(Dataset items)
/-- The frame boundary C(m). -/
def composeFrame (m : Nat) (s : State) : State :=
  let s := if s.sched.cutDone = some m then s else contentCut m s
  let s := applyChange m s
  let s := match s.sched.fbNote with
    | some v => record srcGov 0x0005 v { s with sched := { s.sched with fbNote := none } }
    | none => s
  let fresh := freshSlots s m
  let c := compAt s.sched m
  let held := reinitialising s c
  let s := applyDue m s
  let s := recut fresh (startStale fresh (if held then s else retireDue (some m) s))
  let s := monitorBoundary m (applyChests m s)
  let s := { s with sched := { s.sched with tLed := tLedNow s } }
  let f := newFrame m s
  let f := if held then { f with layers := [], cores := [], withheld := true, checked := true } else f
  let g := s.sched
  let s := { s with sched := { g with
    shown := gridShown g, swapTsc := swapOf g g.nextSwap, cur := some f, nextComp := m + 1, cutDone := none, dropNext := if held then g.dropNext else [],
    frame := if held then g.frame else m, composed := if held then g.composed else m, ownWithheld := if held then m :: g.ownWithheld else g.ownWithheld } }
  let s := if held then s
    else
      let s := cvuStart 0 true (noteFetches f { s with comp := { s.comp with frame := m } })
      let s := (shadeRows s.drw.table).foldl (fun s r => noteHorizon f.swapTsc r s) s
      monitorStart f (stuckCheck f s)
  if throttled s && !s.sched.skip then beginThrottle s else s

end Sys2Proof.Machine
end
---
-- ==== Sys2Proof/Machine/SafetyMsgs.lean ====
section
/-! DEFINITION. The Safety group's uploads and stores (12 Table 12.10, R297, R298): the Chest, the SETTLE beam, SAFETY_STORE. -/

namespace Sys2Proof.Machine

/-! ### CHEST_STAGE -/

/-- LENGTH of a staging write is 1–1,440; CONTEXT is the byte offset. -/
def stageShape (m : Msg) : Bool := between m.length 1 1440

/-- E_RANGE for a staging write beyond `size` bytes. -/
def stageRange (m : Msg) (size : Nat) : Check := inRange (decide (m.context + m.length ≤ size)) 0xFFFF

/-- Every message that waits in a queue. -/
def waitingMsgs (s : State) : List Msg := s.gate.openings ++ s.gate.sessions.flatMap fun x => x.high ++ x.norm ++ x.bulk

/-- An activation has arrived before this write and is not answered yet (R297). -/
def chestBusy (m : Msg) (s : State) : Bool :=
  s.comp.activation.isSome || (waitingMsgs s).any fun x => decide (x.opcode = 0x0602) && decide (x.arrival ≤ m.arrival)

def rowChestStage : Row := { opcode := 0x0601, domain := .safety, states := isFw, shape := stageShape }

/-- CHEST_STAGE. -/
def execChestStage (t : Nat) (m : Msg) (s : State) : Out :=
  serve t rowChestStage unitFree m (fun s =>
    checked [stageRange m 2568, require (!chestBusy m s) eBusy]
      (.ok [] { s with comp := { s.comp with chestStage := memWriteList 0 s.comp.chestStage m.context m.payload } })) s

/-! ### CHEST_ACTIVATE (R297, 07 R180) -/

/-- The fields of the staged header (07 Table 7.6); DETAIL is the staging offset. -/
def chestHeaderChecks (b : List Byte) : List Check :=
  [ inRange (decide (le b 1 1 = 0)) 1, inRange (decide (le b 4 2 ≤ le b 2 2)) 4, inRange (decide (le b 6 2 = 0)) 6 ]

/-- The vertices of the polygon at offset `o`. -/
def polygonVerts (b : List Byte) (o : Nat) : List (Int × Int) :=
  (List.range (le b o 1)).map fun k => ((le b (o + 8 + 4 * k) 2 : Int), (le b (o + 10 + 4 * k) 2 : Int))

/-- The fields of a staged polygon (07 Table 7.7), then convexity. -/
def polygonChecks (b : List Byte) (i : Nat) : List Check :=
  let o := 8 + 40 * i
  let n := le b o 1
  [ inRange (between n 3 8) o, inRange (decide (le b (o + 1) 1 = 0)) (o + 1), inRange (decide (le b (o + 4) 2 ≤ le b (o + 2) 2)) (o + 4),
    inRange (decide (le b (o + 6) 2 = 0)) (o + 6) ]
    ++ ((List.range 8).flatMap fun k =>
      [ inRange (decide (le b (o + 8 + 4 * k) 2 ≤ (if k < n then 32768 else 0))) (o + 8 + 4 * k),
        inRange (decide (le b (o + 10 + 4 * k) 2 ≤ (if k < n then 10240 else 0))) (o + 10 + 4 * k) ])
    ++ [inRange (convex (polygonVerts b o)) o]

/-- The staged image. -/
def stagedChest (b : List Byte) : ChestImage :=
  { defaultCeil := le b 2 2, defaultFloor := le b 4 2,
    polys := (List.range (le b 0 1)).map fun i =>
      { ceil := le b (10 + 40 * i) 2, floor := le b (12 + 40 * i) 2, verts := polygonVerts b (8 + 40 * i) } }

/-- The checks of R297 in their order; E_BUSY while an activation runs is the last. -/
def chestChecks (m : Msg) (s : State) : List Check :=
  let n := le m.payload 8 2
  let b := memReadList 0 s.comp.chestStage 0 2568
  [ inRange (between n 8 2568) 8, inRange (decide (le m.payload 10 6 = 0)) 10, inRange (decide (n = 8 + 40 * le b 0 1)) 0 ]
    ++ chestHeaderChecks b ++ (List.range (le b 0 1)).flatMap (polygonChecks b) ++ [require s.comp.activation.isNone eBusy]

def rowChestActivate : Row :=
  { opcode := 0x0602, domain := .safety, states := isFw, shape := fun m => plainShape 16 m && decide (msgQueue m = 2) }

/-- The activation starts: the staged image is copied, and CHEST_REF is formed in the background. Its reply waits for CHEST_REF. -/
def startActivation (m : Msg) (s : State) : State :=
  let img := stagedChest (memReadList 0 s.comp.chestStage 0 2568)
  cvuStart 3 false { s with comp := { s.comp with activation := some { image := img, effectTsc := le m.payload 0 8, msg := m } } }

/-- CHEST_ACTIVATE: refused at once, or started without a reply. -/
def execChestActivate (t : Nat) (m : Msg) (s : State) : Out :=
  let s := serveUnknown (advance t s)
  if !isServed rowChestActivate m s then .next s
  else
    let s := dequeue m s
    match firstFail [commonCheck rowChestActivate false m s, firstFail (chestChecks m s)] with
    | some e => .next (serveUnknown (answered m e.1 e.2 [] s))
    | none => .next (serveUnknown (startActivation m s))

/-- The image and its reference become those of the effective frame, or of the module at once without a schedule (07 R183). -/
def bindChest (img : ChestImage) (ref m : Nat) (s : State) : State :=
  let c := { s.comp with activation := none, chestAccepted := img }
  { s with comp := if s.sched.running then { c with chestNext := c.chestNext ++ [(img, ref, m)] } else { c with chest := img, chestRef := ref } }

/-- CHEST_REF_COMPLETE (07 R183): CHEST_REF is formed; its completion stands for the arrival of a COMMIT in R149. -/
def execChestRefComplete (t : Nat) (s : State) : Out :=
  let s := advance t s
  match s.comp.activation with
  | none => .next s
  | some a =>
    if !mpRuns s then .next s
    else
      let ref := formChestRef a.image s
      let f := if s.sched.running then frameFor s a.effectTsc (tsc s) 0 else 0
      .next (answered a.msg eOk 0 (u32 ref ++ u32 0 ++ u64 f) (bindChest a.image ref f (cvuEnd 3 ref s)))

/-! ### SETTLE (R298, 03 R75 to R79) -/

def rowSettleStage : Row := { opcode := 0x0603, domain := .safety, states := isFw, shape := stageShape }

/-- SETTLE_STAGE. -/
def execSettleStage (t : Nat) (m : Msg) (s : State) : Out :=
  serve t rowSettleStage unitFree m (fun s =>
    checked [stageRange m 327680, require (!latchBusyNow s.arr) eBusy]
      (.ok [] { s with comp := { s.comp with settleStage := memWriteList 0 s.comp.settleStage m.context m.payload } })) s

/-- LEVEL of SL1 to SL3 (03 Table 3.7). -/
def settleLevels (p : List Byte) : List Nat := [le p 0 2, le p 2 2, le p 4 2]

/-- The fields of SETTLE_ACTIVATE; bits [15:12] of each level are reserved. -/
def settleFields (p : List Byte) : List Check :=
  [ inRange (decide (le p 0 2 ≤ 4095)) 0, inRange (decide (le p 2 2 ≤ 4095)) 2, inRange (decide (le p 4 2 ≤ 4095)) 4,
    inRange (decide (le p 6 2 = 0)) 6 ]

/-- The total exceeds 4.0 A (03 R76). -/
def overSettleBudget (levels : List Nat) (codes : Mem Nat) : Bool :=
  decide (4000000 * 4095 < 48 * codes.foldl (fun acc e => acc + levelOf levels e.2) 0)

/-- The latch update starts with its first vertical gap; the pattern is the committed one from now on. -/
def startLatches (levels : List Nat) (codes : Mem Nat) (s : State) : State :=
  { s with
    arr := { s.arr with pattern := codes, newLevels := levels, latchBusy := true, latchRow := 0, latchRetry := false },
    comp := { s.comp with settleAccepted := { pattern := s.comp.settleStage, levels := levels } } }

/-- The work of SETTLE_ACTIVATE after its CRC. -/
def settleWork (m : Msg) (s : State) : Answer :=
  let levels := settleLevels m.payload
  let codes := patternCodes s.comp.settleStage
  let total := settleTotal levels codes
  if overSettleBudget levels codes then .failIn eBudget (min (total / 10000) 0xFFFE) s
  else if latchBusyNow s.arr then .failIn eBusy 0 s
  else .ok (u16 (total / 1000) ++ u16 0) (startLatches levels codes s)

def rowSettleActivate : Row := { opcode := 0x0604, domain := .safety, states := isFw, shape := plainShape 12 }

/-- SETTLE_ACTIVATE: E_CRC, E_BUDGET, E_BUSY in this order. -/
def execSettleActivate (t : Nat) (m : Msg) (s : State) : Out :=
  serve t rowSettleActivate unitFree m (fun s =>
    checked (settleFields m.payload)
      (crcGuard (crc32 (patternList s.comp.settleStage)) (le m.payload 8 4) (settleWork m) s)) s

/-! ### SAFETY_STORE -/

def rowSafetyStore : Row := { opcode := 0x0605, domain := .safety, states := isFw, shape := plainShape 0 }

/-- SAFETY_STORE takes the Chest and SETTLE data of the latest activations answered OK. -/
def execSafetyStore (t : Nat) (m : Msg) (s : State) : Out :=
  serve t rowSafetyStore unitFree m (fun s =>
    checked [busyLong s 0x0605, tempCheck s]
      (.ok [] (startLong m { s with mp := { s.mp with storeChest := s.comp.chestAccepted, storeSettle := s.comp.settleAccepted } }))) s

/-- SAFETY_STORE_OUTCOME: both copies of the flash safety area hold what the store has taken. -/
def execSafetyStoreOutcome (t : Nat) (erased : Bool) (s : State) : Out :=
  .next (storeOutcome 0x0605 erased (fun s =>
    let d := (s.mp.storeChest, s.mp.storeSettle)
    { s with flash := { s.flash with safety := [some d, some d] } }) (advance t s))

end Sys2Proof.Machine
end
...
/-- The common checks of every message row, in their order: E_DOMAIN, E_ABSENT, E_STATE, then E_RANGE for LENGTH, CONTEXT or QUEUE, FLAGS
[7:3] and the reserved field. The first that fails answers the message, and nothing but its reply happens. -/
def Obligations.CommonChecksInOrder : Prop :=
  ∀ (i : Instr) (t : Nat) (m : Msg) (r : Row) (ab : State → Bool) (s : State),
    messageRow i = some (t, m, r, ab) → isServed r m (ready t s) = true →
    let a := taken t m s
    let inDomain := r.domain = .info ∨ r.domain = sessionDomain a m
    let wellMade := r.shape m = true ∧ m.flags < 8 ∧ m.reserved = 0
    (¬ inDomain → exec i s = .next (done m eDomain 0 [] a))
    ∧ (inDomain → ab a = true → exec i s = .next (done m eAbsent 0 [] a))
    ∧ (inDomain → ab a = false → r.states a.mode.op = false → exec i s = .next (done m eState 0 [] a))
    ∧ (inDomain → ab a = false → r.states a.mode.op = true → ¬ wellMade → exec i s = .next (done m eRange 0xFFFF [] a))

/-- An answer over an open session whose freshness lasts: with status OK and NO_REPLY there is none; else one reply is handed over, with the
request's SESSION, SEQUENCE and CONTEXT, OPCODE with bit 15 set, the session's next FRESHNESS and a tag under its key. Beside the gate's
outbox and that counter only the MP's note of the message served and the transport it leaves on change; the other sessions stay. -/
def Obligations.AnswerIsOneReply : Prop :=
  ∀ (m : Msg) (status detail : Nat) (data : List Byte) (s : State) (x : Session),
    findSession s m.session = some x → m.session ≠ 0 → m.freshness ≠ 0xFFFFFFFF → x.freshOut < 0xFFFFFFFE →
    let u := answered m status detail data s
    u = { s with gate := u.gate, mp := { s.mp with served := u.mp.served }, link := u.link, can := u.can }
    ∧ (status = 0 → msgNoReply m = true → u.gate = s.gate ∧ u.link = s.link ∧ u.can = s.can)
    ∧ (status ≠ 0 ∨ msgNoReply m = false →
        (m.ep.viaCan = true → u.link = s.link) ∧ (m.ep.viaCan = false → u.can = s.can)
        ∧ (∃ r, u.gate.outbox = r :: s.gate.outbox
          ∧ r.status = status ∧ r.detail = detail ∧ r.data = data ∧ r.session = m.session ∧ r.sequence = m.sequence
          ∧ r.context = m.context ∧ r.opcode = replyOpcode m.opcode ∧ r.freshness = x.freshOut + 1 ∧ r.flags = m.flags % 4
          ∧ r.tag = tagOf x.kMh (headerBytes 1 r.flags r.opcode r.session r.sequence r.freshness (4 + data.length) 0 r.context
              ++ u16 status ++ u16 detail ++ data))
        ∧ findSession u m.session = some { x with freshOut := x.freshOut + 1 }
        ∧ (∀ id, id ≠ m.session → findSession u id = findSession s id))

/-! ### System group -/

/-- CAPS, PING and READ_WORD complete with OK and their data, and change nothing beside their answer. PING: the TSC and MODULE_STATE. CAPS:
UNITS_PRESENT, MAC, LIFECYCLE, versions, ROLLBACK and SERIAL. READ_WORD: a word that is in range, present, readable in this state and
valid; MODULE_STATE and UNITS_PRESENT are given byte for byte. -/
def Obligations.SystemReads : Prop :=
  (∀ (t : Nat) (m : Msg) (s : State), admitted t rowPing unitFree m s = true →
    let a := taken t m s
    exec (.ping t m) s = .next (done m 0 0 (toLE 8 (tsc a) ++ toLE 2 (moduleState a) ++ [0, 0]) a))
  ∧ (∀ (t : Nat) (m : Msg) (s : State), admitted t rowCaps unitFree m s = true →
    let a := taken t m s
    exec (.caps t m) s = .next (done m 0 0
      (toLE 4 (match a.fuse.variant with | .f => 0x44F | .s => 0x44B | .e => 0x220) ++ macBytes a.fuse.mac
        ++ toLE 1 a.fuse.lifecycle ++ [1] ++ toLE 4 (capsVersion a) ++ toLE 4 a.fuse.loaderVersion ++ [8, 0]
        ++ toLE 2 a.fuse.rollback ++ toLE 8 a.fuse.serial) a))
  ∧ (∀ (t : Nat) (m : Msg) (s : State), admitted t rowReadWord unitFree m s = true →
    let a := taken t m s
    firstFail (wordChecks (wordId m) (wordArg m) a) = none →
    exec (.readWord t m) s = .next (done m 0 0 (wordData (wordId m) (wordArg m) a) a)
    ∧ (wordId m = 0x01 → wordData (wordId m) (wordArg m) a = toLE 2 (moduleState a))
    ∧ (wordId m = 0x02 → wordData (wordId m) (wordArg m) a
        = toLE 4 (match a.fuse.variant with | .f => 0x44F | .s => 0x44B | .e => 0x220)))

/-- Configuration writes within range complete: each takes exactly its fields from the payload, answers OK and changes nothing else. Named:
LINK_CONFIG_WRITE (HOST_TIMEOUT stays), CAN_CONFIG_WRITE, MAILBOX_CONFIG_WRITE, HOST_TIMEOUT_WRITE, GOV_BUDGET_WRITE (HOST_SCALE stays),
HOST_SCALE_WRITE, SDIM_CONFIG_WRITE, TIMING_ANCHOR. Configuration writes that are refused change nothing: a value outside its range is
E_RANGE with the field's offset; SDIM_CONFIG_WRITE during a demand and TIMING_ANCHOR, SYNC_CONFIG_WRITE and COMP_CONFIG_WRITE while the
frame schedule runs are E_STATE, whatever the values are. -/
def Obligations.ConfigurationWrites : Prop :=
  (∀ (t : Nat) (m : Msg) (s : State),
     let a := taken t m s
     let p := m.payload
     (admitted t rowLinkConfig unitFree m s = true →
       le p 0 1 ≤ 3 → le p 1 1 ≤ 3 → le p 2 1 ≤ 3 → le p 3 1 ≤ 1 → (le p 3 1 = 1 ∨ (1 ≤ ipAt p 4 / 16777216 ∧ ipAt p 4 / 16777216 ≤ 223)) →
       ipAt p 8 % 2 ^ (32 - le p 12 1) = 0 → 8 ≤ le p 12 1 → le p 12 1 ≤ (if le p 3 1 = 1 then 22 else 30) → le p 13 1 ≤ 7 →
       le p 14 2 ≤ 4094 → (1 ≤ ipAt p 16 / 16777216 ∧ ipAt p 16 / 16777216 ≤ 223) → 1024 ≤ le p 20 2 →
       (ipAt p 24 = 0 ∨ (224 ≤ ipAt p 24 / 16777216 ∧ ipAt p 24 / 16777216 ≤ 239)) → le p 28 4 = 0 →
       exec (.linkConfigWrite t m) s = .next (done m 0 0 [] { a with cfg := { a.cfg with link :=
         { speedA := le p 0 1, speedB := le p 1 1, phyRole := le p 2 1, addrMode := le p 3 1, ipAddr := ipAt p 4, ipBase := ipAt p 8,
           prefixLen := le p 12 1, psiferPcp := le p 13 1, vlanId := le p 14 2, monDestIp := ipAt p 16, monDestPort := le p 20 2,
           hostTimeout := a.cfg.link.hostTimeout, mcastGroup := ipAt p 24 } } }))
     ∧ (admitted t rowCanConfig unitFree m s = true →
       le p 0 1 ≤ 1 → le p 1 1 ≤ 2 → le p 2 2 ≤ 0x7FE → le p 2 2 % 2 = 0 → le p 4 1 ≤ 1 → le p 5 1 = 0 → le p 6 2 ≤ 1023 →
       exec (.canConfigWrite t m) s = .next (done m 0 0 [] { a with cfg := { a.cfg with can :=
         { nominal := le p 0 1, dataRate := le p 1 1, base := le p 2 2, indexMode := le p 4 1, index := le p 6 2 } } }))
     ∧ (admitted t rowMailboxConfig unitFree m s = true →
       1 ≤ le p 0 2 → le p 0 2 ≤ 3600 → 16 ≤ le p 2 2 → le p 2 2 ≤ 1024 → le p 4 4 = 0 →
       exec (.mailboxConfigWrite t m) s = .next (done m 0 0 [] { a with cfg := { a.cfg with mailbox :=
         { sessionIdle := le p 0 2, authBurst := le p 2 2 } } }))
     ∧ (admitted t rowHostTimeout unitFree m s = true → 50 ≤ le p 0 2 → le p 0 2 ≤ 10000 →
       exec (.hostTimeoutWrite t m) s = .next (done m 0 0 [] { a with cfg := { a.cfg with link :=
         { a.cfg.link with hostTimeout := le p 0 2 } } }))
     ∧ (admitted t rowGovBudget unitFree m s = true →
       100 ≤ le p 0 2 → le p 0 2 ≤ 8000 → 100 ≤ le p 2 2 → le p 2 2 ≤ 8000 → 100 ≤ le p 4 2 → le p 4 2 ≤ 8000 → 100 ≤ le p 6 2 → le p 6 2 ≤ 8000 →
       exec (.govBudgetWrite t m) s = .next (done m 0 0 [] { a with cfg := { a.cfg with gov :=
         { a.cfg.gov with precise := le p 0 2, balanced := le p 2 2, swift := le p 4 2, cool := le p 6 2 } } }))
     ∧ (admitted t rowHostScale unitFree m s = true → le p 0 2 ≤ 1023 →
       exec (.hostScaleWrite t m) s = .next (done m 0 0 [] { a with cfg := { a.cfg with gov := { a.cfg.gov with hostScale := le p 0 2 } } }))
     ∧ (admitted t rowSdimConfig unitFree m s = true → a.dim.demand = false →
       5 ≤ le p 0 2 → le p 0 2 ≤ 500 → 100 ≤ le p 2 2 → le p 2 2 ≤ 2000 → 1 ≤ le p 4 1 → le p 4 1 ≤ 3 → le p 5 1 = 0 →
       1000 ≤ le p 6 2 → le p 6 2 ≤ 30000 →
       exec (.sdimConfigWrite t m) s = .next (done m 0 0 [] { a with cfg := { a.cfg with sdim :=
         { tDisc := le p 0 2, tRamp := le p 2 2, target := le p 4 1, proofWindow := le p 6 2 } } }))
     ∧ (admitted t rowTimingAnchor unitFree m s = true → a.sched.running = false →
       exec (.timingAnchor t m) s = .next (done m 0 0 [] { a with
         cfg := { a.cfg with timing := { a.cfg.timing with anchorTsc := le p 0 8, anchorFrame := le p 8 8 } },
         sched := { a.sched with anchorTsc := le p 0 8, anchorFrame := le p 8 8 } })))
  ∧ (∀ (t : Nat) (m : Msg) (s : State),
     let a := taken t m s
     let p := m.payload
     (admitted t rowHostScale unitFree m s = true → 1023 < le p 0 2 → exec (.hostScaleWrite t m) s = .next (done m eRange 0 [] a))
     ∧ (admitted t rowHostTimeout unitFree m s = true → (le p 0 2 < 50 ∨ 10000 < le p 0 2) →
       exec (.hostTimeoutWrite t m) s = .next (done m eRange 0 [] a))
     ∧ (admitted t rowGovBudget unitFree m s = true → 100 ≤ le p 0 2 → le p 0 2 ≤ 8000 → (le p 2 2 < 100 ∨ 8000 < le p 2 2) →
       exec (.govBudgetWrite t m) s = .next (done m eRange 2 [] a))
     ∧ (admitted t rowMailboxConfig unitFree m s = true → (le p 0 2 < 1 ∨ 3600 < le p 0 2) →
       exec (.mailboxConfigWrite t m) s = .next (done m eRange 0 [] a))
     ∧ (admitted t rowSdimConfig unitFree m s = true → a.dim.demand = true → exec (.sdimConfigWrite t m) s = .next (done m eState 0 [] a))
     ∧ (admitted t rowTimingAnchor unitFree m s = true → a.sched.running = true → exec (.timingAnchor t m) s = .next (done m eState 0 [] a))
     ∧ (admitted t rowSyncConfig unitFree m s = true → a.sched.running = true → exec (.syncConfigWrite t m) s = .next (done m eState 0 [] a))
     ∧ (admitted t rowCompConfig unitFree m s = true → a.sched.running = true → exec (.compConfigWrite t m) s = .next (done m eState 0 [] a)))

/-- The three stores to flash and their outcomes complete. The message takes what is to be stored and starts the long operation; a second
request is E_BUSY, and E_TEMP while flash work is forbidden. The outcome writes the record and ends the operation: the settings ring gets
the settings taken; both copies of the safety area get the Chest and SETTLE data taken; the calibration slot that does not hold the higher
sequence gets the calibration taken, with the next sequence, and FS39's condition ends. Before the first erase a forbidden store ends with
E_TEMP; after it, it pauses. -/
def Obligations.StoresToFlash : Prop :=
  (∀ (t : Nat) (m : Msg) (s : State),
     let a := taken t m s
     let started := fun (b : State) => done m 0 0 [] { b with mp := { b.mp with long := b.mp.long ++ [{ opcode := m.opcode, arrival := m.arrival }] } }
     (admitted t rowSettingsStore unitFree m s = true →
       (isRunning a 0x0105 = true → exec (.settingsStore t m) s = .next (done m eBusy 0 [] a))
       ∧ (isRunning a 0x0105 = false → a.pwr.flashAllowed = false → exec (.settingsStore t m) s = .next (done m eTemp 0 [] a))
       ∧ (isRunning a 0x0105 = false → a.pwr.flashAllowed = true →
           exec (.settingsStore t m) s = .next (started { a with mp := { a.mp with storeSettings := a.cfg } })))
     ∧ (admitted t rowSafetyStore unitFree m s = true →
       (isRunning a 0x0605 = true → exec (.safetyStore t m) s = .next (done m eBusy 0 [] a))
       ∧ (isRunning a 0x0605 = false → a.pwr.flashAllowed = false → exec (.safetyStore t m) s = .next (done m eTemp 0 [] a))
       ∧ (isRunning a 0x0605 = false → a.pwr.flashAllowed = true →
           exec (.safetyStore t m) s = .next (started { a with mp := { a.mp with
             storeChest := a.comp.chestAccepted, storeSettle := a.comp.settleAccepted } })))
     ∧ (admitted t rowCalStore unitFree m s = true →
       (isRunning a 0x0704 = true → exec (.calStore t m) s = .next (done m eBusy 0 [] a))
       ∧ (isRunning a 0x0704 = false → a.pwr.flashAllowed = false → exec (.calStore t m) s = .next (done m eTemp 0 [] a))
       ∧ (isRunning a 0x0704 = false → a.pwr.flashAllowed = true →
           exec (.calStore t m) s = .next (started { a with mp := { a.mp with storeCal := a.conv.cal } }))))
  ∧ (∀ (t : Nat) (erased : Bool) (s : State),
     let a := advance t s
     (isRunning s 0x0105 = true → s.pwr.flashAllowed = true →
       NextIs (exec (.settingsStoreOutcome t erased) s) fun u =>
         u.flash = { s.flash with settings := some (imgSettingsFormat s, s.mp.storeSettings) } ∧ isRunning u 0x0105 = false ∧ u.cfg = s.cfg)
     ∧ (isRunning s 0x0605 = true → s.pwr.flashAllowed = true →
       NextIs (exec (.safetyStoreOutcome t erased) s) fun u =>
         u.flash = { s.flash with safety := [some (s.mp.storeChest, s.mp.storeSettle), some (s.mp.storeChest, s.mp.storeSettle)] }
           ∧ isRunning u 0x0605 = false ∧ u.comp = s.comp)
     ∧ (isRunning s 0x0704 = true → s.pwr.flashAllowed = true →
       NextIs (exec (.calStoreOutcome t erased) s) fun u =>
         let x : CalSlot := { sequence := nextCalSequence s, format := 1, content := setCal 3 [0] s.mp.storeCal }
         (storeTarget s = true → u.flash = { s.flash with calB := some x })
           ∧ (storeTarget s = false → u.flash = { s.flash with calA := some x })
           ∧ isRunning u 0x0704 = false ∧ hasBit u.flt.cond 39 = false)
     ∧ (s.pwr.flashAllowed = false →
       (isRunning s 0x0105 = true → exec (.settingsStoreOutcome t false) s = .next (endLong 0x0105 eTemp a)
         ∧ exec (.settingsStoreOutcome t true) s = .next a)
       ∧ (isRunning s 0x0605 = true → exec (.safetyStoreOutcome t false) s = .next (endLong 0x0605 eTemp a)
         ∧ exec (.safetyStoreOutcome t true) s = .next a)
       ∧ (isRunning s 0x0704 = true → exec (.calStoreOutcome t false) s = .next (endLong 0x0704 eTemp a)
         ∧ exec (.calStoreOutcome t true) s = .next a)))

• _EXERCISE DIRECTIONS_
The required output is the stretch of entries above from the line containing "boundary C(m). -/" through the line containing "let c := compAt s.sched m", reproduced exactly.

• _RESULT_
/-- The frame boundary C(m). -/
def composeFrame (m : Nat) (s : State) : State :=
  let s := if s.sched.cutDone = some m then s else contentCut m s
  let s := applyChange m s
  let s := match s.sched.fbNote with
    | some v => record srcGov 0x0005 v { s with sched := { s.sched with fbNote := none } }
    | none => s
  let fresh := freshSlots s m
  let c := compAt s.sched m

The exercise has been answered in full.